_Aim of the task_:
Pull out every line with the word "getD" from the entries below.

_Dataset records_:
/-! ## The bytes of the register files as the host sees them -/

theorem readByte_tidx (s : State) {b : Nat} (hb : b < 64) :
    readByte s (0x100 + b) = ((s.tidx[b]?).getD 0).setWidth 8 := by
  unfold readByte
  rw [windowOf_eq_tidx.mpr (by omega)]
  simp only [show 0x100 + b - Config.tidxBase = b from Nat.add_sub_cancel_left _ _]

theorem readByte_tword (s : State) {b : Nat} (hb : b < 32) :
    readByte s (0x140 + b) = byteOfWord ((s.tword[b / 4]?).getD 0) (b % 4) := by
  unfold readByte
  rw [windowOf_eq_tword.mpr (by omega)]
  simp only [show 0x140 + b - Config.twordBase = b from Nat.add_sub_cancel_left _ _, show (0x140 + b) % 4 = b % 4 by omega]

theorem readByte_key (s : State) {b : Nat} (hb : b < 32) : readByte s (0x160 + b) = (s.key[b]?).getD 0 := by
  unfold readByte
  rw [windowOf_eq_key.mpr (by omega)]
  simp only [show 0x160 + b - Config.keyBase = b from Nat.add_sub_cancel_left _ _]

theorem readByte_pal (s : State) {b : Nat} (hb : b < 64) :
    readByte s (0x200 + b) = byteOfWord (rgbWord ((s.pal[b / 4]?).getD ⟨0, 0, 0⟩)) (b % 4) := by
  unfold readByte
  rw [windowOf_eq_pal.mpr (by omega)]
  simp only [show 0x200 + b - Config.palBase = b from Nat.add_sub_cancel_left _ _, show (0x200 + b) % 4 = b % 4 by omega]

theorem readByte_palw (s : State) {b : Nat} (hb : b < 32) :
    readByte s (0x240 + b) = byteOfWord (((s.palw[b / 2]?).getD 0).setWidth 32) (b % 2) := by
  unfold readByte
  rw [windowOf_eq_palw.mpr (by omega)]
  simp only [show 0x240 + b - Config.palwBase = b from Nat.add_sub_cancel_left _ _, show (0x240 + b) % 2 = b % 2 by omega]

/-! ## BUSERR -/

/-- Nothing but a refusal sets BUSERR (R24, R228). -/
theorem writeReg_buserr (v : Word) (s : State) (r : Reg) (h : (writeReg v s r).status.buserr = true) :
    s.status.buserr = true := by
  cases r
  case ctrl =>
    simp only [writeReg, writeCtrl] at h
    split at h
    · cases h
    · exact h
  case status =>
    simp only [writeReg, writeStatus] at h
    split at h <;> simp_all [ackError]
  case cmd =>
    simp only [writeReg, offerCommand] at h
    split at h <;> exact h
  all_goals exact h

/-! ## The STATUS and CTRL words -/

/-- DONE and ERROR in the STATUS word (R24). -/
theorem statusWord_bits (t : Status) : (statusWord t).getLsbD 1 = t.done ∧ (statusWord t).getLsbD 2 = t.error := by
  rcases t with ⟨a,b,c,d,e⟩
  cases a <;> cases b <;> cases c <;> cases d <;> cases e <;> decide

/-- IE_DONE and IE_ERR in the CTRL word (R23). -/
theorem ctrlWord_bits (t : Ctrl) : (ctrlWord t).getLsbD 0 = t.ieDone ∧ (ctrlWord t).getLsbD 1 = t.ieErr := by
  rcases t with ⟨a,b,c⟩
  cases a <;> cases b <;> cases c <;> decide

/-- The STATUS word as a number (R24). -/
theorem statusWord_eq (t : Status) :
    statusWord t =
      BitVec.ofNat 32 ((if t.busy then 2 ^ 0 else 0) + (if t.done then 2 ^ 1 else 0) + (if t.error then 2 ^ 2 else 0) +
        (if t.cmdrej then 2 ^ 3 else 0) + (if t.buserr then 2 ^ 4 else 0)) := by
  rcases t with ⟨a, b, c, d, e⟩
  cases a <;> cases b <;> cases c <;> cases d <;> cases e <;> decide

/-- The CTRL word as a number (R23). -/
theorem ctrlWord_eq (t : Ctrl) :
    ctrlWord t =
      BitVec.ofNat 32 ((if t.ieDone then 2 ^ 0 else 0) + (if t.ieErr then 2 ^ 1 else 0) +
        (if t.strictSize then 2 ^ 2 else 0)) := by
  rcases t with ⟨a, b, c⟩
  cases a <;> cases b <;> cases c <;> decide

/-- CFG0 is its two halves (R36). -/
theorem cfg0_eq (s : State) : s.cfg0 = BitVec.ofNat 32 (s.rasterMaxW + 65536 * s.rasterMaxH) := by
  apply BitVec.eq_of_toNat_eq
  have := s.cfg0.isLt
  simp only [State.rasterMaxW, State.rasterMaxH, BitVec.extractLsb'_toNat, Nat.shiftRight_eq_div_pow, BitVec.toNat_ofNat]
  omega

/-! ## A window as the image of its bytes -/

/-- A multiple of 4 keeps an access's alignment. -/
theorem aligned_add (w : Width) {base k : Nat} (hb : base % 4 = 0) (h : k % w.bytes = 0) : (base + k) % w.bytes = 0 := by
  cases w <;> simp only [Width.bytes] at h ⊢ <;> omega

/-- Reads of every width in a window, from what its bytes are (R62). -/
theorem hostRead_image {s : State} {base size : Nat} {f : Nat → Byte} (h0 : 0x5C ≤ base) (h1 : base + size ≤ 0x200000)
    (hok : ∀ (w : Width) (k : Nat), k % w.bytes = 0 → k + w.bytes ≤ size → accessOk s w (base + k) = true)
    (hf : ∀ b, b < size → readByte s (base + b) = f b) (w : Width) (k : Nat) (hal : k % w.bytes = 0)
    (hk : k + w.bytes ≤ size) :
    ((hostRead w (BitVec.ofNat 21 (base + k)) s).response.map fun r => r.data.toNat) =
      some (littleEndian f k w.bytes) := by
  have hw : 0 < w.bytes := by cases w <;> simp [Width.bytes]
  rw [hostRead_data (hok w k hal hk) (by omega) (by omega)]
  have (n : Nat) : k + n ≤ size → littleEndian (readByte s) (base + k) n = littleEndian f k n := by
    induction n with
    | zero => intro _; rfl
    | succ n ih =>
      intro h
      simp only [littleEndian]
      rw [ih (by omega), Nat.add_assoc, hf _ (by omega)]
  rw [this _ hk]

end Sys2Proof.Machine
end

_Problem solution_:
    readByte s (0x100 + b) = ((s.tidx[b]?).getD 0).setWidth 8 := by
    readByte s (0x140 + b) = byteOfWord ((s.tword[b / 4]?).getD 0) (b % 4) := by
theorem readByte_key (s : State) {b : Nat} (hb : b < 32) : readByte s (0x160 + b) = (s.key[b]?).getD 0 := by
    readByte s (0x200 + b) = byteOfWord (rgbWord ((s.pal[b / 4]?).getD ⟨0, 0, 0⟩)) (b % 4) := by
    readByte s (0x240 + b) = byteOfWord (((s.palw[b / 2]?).getD 0).setWidth 32) (b % 2) := by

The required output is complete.